The production and sales of processed foods is governed by state and federal regulations. Each state is different, so proper advice is needed from a specialist in each state. Some states allow sales at farmer's markets of select foods; others prohibit sales altogether. The National Center for Home Food Preservation does NOT provide guidelines to home food preservers who wish to take the next step from home food preservation to commercial food preservation. Home food preservation is not regulated; however, food preservation and processing for commercial purposes is regulated. There are federal level regulations from the U.S. Food and Drug Administration (also USDA for meat and poultry products), state level regulations, and often county or city regulations.

Please see our factsheet, Resources for Starting Your Own Preserved Foods Business, for links to additional resources at the federal and state levels.

I have never canned and would like to know if there is any class to take in my area? Is there a magazine?

As a starting point, although it is not a class or personal instruction,  you could take our online course: Preserving Food at Home: A Self-Study. The sign-up is available from our homepage: http://nchfp.uga.edu. It is free of cost. 

There is also a lot of information about canning at home on our webpages:  nchfp.uga.edu/publications/usda-publications or  http://nchfp.uga.edu/how/can and you could browse these pages to familiarize yourself with canning do's and don'ts.

 

We do not have knowledge of any devoted canning magazine or periodical that we would recommend, but, if you need to purchase a hard copy book on canning and other methods of home food preservation, the The University of Georgia sells a book, So Easy to Preserve.  Information about the book and ordering it is available here: www.soeasytopreserve.com

 

There is also a DVD set of how-to videos by the same name, So Easy to Preserve.  They are also described on the website and offer a discussion of principles, equipment and methods, as well as demonstrations of techniques and recipes.  The DVDs do NOT contain the contents of the book, however; they are two items.

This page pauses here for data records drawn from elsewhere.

-- ==== Sys2Proof/Machine/CollRank.lean ====
section
/-! DEFINITION. Collectives at a rank: acceptance and numbering, chunks read and results written, and the all-to-all
family's rows, phases and barriers (08_collectives.md R244-R246, R250, R254-R259). -/

namespace Sys2Proof.Machine

/-! ## Acceptance (R244, R245, R254) -/

def newOp (ctx seq : Nat) (numbered : Bool) (x : CollDesc) : CollOp :=
  { ctx := ctx, seq := seq, numbered := numbered, d := x, parts := [], ok := true, bar := 0, arrived := false, release := none,
    phase := 0, next := [], reads := 0, item := 0, piece := 0, firsts := [], upOut := 0, wrote := [], wrOut := 0, code := 0,
    failing := false, dirty := false, timedOut := false }

/-- Core 0 numbers a collective: the next sequence of its context. A sequence past 2^32 - 1 is a fault (R264). -/
def Dev.numberOp (d : Dev) (u ctx tmp : Nat) (x : CollDesc) : Dev × Nat :=
  let c := d.ctx ctx
  let seq := c.collSeq
  let ranks := d.collRanks ctx
  let y := d.unit u
  let ops := y.ops.map (fun o => if o.ctx = ctx ∧ o.numbered = false ∧ o.seq = tmp then { o with numbered := true, seq := seq, d := x } else o)
  ((d.setCtx ctx { c with collSeq := seq + 1 }).setUnit u
    { y with ops := ops, infos := smSet (0, 0) y.infos seq (x.shape ranks), kinds := smSet CollKind.init y.kinds seq x.kind,
             known := seq + 1 }, seq)

/-- Collectives of a context that core 0 has yet to number. -/
def CollUnit.unnumbered (x : CollUnit) (ctx : Nat) : Nat := (x.ops.filter (fun o => o.ctx == ctx && !o.numbered)).length

/-- A curd's COLL reaches the reduction unit: it joins its rank's collective, and core 0 gives that its number. A RANK-scope
COLL of another core fails R245; that its ARRIVE, marked invalid, takes the next number is DEDUCED
(notes/assumptions/46.md). A collective whose number would pass 2^32 - 1 is not accepted (R264). -/
def Dev.collAccept (d : Dev) (node slot k : Nat) (bs : List Byte) : Dev :=
  let x := CollDesc.ofBytes bs
  match d.ctxOf node, d.coreOf node slot with
  | some ctx, some core =>
    let u := d.rankUnit ctx
    let y := d.unit u
    let open_ := y.ops.find? (fun o => o.ctx == ctx && o.d.cores && x.cores && !(o.parts.any (fun q => q.core == core)))
    if open_.isNone ∧ 2 ^ 32 ≤ (d.ctx ctx).collSeq + y.unnumbered ctx then d.raise (d.ctxMsg node 0x16 unitRu 0 (some ctx))
    else
      let ok := d.collOk node slot ctx core (d.collRanks ctx) x
      let part : CollPart := { core := core, node := node, slot := slot, k := k, d := x, ok := ok }
      let o0 := match open_ with | some o => o | none => newOp ctx y.tmp false x
      let o1 := { o0 with parts := o0.parts ++ [part] }
      let ops := match open_ with
        | some o => y.ops.map (fun z => if z.ctx = ctx ∧ z.numbered = o.numbered ∧ z.seq = o.seq then o1 else z)
        | none => y.ops ++ [o1]
      let d1 := d.setUnit u { y with ops := ops, tmp := if open_.isNone then y.tmp + 1 else y.tmp }
      if core = 0 ∨ x.cores = false then
        let n := d1.numberOp u ctx o1.seq x
        match (n.1.unit u).ops.find? (fun o => o.ctx == ctx && o.numbered && o.seq == n.2) with
        | some o => (n.1.tryArrive u o).chipSteps (d.sliceHead ctx) (ctx % 16)
        | none => n.1
      else d1.tryArrive u o1
  | _, _ => d

/-! ## Chunks (R249, R250) -/

/-- Elements of chunk c of a segment. -/
def CollDesc.chunkLen (x : CollDesc) (c : Nat) : Nat := min 32 (x.count - 32 * c)

/-- Operations that combine contributions; the others move bytes. -/
def CollDesc.reduces (x : CollDesc) : Bool := x.op == 1 || x.op == 2

/-- Elements as they travel: BF16 widened, FP32 and INT32 as they are (R139); bytes that are only moved keep their bits. -/
def elemsIn (x : CollDesc) : Nat → List Byte → List Word32
  | 0, _ => []
  | n + 1, bs =>
    (if x.dt = 1 then (if x.reduces then widenBf16 (leNat (bs.take 2)) else BitVec.ofNat 32 (leNat (bs.take 2) * 2 ^ 16)) else BitVec.ofNat 32 (leNat (bs.take 4))) :: elemsIn x n (bs.drop x.esz)

/-- Elements as they are written: a BF16 sum rounded once, every other value exact (R139, R250 step 6). -/
def elemsOut (x : CollDesc) (ws : List Word32) : List Byte :=
  ws.flatMap (fun w => leBytes x.esz (reduceOut (if x.reduces then x.redop else 1) x.dt x.inf w))

def padChunk (ws : List Word32) : List Word32 := ws ++ List.replicate (32 - ws.length) 0

/-- A rank's own chunk g as chunk c of its segment, and where it lies in src. -/
def CollDesc.srcOf (x : CollDesc) (rank g : Nat) : Nat × Nat :=
  let per := chunksIn x.count
  match x.op with
  | 2 => (g % per, (g / per * x.count + 32 * (g % per)) * x.esz)
  | 3 => (g - rank * per, 32 * (g - rank * per) * x.esz)
  | _ => (g, 32 * g * x.esz)

/-- Whether a rank sends chunk g up (R256, R257). -/
def Dev.sendsChunk (d : Dev) (o : CollOp) (g : Nat) : Bool :=
  let rank := (d.ctx o.ctx).rank
  let per := chunksIn o.d.count
  match o.d.op with
  | 1 => g < per
  | 2 => g < per * d.collRanks o.ctx
  | 3 => rank * per ≤ g && g < (rank + 1) * per
  | 4 => bits o.d.root 19 0 == rank && g < per
  | _ => false

/-- Whether a vat of the partition reads chunk g: vat c mod k, or in CORES scope every vat of a reduction and the root's
vat of a broadcast (R250). -/
def Dev.vatReads (d : Dev) (o : CollOp) (i g : Nat) : Bool :=
  let k := (d.partNodes (o.ctx / 16)).length
  let c := (o.d.srcOf (d.ctx o.ctx).rank g).1
  d.sendsChunk o g && (if o.d.cores then (o.d.op == 1 || bits o.d.root 31 20 / 64 == i) else c % k == i)

/-- The chunk as one vat contributes it; none if a source cannot be read. -/
def Dev.readChunk (d : Dev) (node : Nat) (o : CollOp) (g : Nat) : Dev × Option (List Word32) :=
  let w := o.d.srcOf (d.ctx o.ctx).rank g
  let n := o.d.chunkLen w.1
  if o.d.cores then
    let here := o.parts.filter (fun p => p.node == node && (o.d.op == 1 || p.core == bits o.d.root 31 20))
    here.foldl (fun acc p =>
      let r := acc.1.localRead node p.slot (p.d.src + w.2) (n * o.d.esz)
      (r.1, match acc.2, r.2 with
            | none, .ok bs => some (some (elemsIn o.d n bs))
            | some (some a), .ok bs => some (some (combineChunk o.d.kind a (elemsIn o.d n bs)))
            | _, _ => some none)) ((d, none) : Dev × Option (Option (List Word32)))
      |> fun r => (r.1, r.2.join)
  else
    let r := d.rankRead o.ctx (gaOff o.d.src + w.2) (n * o.d.esz)
    (r.1, r.2.map (elemsIn o.d n))

def Dev.ruCount (d : Dev) (node : Nat) : Dev := d.setUnit node { d.unit node with chunks := (d.unit node).chunks + 1 }

/-- The tree a chunk travels on (R249). -/
def Dev.chunkTree (d : Dev) (o : CollOp) (g : Nat) : Nat :=
  let h := d.sliceHead o.ctx
  let c := if o.d.op = 2 ∨ o.d.op = 3 then g % max 1 (chunksIn o.d.count) else g
  16 * h + c % teTrees (d.tree (d.rankUnit o.ctx) (16 * h))

/-- The rank's UP of a chunk, from one vat. -/
def Dev.sendUp (d : Dev) (u vat : Nat) (o : CollOp) (g : Nat) (ws : List Word32) : Dev :=
  let t := d.chunkTree o g
  let pos := posOf o.seq g
  let f := d.collFlit vat t (o.ctx % 16) kUp pos 0 (o.d.op == 1 || o.d.op == 2) (lanesBytes (padChunk ws))
  ((d.setOp u { o with upOut := o.upOut + 1 }).ruCount vat).toEngine u vat t kUp pos f

/-- A vat's partial joins the partition's; the last of the k sends the chunk up (R250 step 1). -/
def Dev.partialIn (d : Dev) (u i : Nat) (o : CollOp) (g : Nat) (ws : List Word32) : Dev :=
  let x := d.unit u
  let t := d.chunkTree o g
  let pos := posOf o.seq g
  let k := if o.d.op = 1 then (d.partNodes (o.ctx / 16)).length else 1
  let s0 := match x.slots.find? (fun s => s.tree == t && s.pos == pos) with
    | some s => { s with data := combineChunk o.d.kind s.data ws, got := s.got ++ [64 + i] }
    | none => { CollSlot.fresh t pos k with data := ws, got := [64 + i] }
  let rest := x.slots.filter (fun s => !(s.tree == t && s.pos == pos))
  if s0.got.length < k then (d.setUnit u { x with slots := rest ++ [s0] }).ruCount u
  else ((d.setUnit u { x with slots := rest }).ruCount u).sendUp u u o g s0.data

/-! ## Rows (R258, R259) -/

/-- One write of the all-to-all family: where it goes, its length, and its bytes or where in src they lie. -/
structure CollItem where
  ga : Nat
  len : Nat
  src : Nat
  lit : Option (List Byte)
  deriving DecidableEq, Repr

def rankGa (rank off : Nat) : Nat := rank * 2 ^ 44 + off % 2 ^ 43

/-- The index list's destinations (R259). -/
def Dev.indexList (d : Dev) (o : CollOp) : List Nat :=
  (List.range (o.d.count * o.d.k)).map (fun e => bits (d.rankWord o.ctx (gaOff o.d.index + 4 * e)).2 19 0)

/-- A field of the rank table. -/
def Dev.tab (d : Dev) (o : CollOp) (rank field : Nat) : Nat := d.tabField o.ctx o.d rank field

/-- Items of the phase under way. -/
def Dev.itemCount (d : Dev) (o : CollOp) : Nat :=
  let r := d.collRanks o.ctx
  match o.d.op, o.phase with
  | 5, 3 => r
  | 6, 1 | 6, 2 | 6, 3 => r
  | 7, 1 | 7, 2 => 2 * r
  | 7, 3 => 2 * o.d.count * o.d.k
  | 8, 3 => ((List.range r).map (fun q => d.tab o q 4)).foldl (· + ·) 0
  | _, _ => 0

/-- Rows a combine returns: the source rank and the row's number among its rows. -/
def locate (counts : List Nat) (n : Nat) : Nat × Nat :=
  match counts with
  | [] => (0, n)
  | c :: cs => if n < c then (0, n) else let r := locate cs (n - c); (r.1 + 1, r.2)

/-- The item under way. -/
def Dev.itemAt (d : Dev) (o : CollOp) : CollItem :=
  let r := d.collRanks o.ctx
  let me := (d.ctx o.ctx).rank
  let n := o.item
  let tab := gaOff o.d.table
  let w4 (ga v : Nat) : CollItem := { ga := ga, len := 4, src := 0, lit := some (leBytes 4 v) }
  let row (ga src len : Nat) : CollItem := { ga := ga, len := len, src := src, lit := none }
  match o.d.op, o.phase with
  | 5, _ =>
    let b := o.d.count * o.d.esz
    row (rankGa n (gaOff o.d.dst + me * b)) (gaOff o.d.src + n * b) b
  | 6, 1 => w4 (rankGa n (tab + 16 * me + 4)) (d.tab o n 0)
  | 6, 2 => w4 (rankGa n (tab + 16 * me + 8)) (d.tab o n 0xC)
  | 6, _ =>
    row (rankGa n (gaOff o.d.dst + d.tab o n 8 * o.d.rowlen)) (gaOff o.d.src + smGet 0 o.firsts n * o.d.rowlen)
      (d.tab o n 0 * o.d.rowlen)
  | 7, 1 =>
    let v := ((d.indexList o).filter (fun t => t == n / 2)).length
    if n % 2 = 0 then w4 (rankGa me (tab + 16 * (n / 2))) v else w4 (rankGa (n / 2) (tab + 16 * me + 4)) v
  | 7, 2 =>
    let v := ((List.range (n / 2)).map (fun q => d.tab o q 4)).foldl (· + ·) 0
    if n % 2 = 0 then w4 (rankGa me (tab + 16 * (n / 2) + 0xC)) v else w4 (rankGa (n / 2) (tab + 16 * me + 8)) v
  | 7, _ =>
    let e := n / 2
    let ix := d.indexList o
    let t := ix.getD e 0
    let at_ := d.tab o t 8 + ((ix.take e).filter (fun x => x == t)).length
    if n % 2 = 0 then
      row (rankGa t (gaOff o.d.dst + at_ * o.d.rowlen)) (gaOff o.d.src + e / o.d.k * o.d.rowlen) o.d.rowlen
    else w4 (rankGa t (gaOff o.d.origin + at_ * 4)) e
  | _, _ =>
    let p := locate ((List.range r).map (fun q => d.tab o q 4)) n
    let at_ := d.tab o p.1 0xC + p.2
    row (rankGa p.1 (gaOff o.d.dst + (d.rankWord o.ctx (gaOff o.d.origin + 4 * at_)).2 * o.d.rowlen))
      (gaOff o.d.src + at_ * o.d.rowlen) o.d.rowlen

def collSrc : Nat := 200

/-- The next write of the item under way, as a WR of at most one 128-byte block. -/
def Dev.sendItem (d : Dev) (u node : Nat) (o : CollOp) : Dev :=
  let it := d.itemAt o
  let ga := it.ga + o.piece
  let n := min (it.len - o.piece) (128 - ga % 128)
  let firsts := if o.d.op = 6 ∧ o.phase = 1 then smSet 0 o.firsts o.item (d.tab o o.item 8) else o.firsts
  let done := it.len ≤ o.piece + n
  let o1 := { o with firsts := firsts, item := if done then o.item + 1 else o.item, piece := if done then 0 else o.piece + n }
  if n = 0 then d.setOp u o1
  else
    match (d.ni node).freeTag otherTagBase 64 with
    | none => d
    | some t =>
      let r := match it.lit with
        | some bs => (d, some ((bs.drop o.piece).take n))
        | none => d.rankRead o.ctx (it.src + o.piece) n
      match r.2 with
      | none => r.1.setOp u { o1 with code := if o.code = 0 then 0x09 else o.code }
      | some bs =>
        ((r.1.setOp u { o1 with wrOut := o1.wrOut + 1 }).submit node o.ctx t (.coll o.seq)
          (request tWr false n 0 bs) ga collSrc 0).ruCount node

/-! ## Phases and completion (R255, R258) -/

/-- A WR has been performed at a rank's memory: a collective of the 0x05-0x08 family one of whose dst bytes it wrote is
written (R260). -/
def Dev.collWritten (d : Dev) (ctx off n : Nat) : Dev :=
  let u := d.rankUnit ctx
  let x := d.unit u
  if x.ops.any (fun o => o.ctx == ctx && o.d.rows && o.release == some 0) then
    d.setUnit u { x with ops := x.ops.map (fun o =>
      if o.ctx = ctx ∧ o.d.rows ∧ o.release = some 0 ∧ (d.dstSpans ctx o.d).any (fun s => overlap s.1 s.2 off n) then { o with dirty := true }
      else o) }
  else d

/-- The phase after a barrier: counts, offsets, data, completion. -/
def phaseAfter (op phase : Nat) : Nat :=
  if phase = 0 then (if op = 6 ∨ op = 7 then 1 else 3) else phase + 1

/-- A collective moves on where it can: a finished phase sends its ARRIVE, a finished collective completes. -/
def Dev.collAdvance (d : Dev) (u : Nat) (o : CollOp) : Dev :=
  if o.failing then d
  else
    match o.release with
    | none => d
    | some code =>
      if code ≠ 0 then d.collEnd u o code
      else if o.d.rows then
        if 1 ≤ o.phase ∧ o.phase ≤ 3 ∧ o.arrived = false ∧ d.itemCount o ≤ o.item ∧ o.wrOut = 0 then
          let o1 := { o with bar := o.bar + 1, arrived := true }
          (d.setOp u o1).sendArrive u o1
        else d
      else if d.collTreeDone o then d.collEnd u o o.code
      else d

/-- RELEASE of a barrier reaches a rank's unit. -/
def Dev.rankRelease (d : Dev) (u seq bar code : Nat) (ctx : Nat) : Dev :=
  match (d.unit u).ops.find? (fun o => o.ctx == ctx && o.numbered && o.seq == seq) with
  | none => d
  | some o =>
    if o.bar ≠ bar ∨ o.arrived = false ∨ o.failing then d
    else
      let p := phaseAfter o.d.op o.phase
      let rel := if bar = 0 then some code else o.release
      if o.d.rows ∧ code = 0 then
        if o.phase = 3 then d.collEnd u o o.code
        else
          let o1 := { o with release := rel, phase := p, item := 0, piece := 0, arrived := false }
          (d.setOp u o1).collAdvance u o1
      else
        let o1 := { o with release := rel }
        (d.setOp u o1).collAdvance u o1

/-- A write of the all-to-all family has completed: its collective may move on. -/
def Dev.collMove (d : Dev) (node ctx seq : Nat) : Dev :=
  let u := (d.partNodes (ctx / 16)).headD node
  match (d.unit u).ops.find? (fun o => o.ctx == ctx && o.numbered && o.seq == seq) with
  | some o => d.collAdvance u o
  | none => d

end Sys2Proof.Machine
end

For local canning courses, we recommend you contact your local County Cooperative Extension Office.  You can find the contact information for each office in your state by selecting the state name from the drop-down box for the second listing on our Links page (http://www.uga.edu/nchfp/links/links_home.html) - Find Your Local Extension Office.  The staff there should be familiar with offerings, if any, in your area.  
 
Sometimes, a county or a group of counties get together and plan Food Preservation classes through the year or for the Summer. In general, those offered through the Cooperative Extension System would be the ones that should provide the most reliable, science-based recommendations.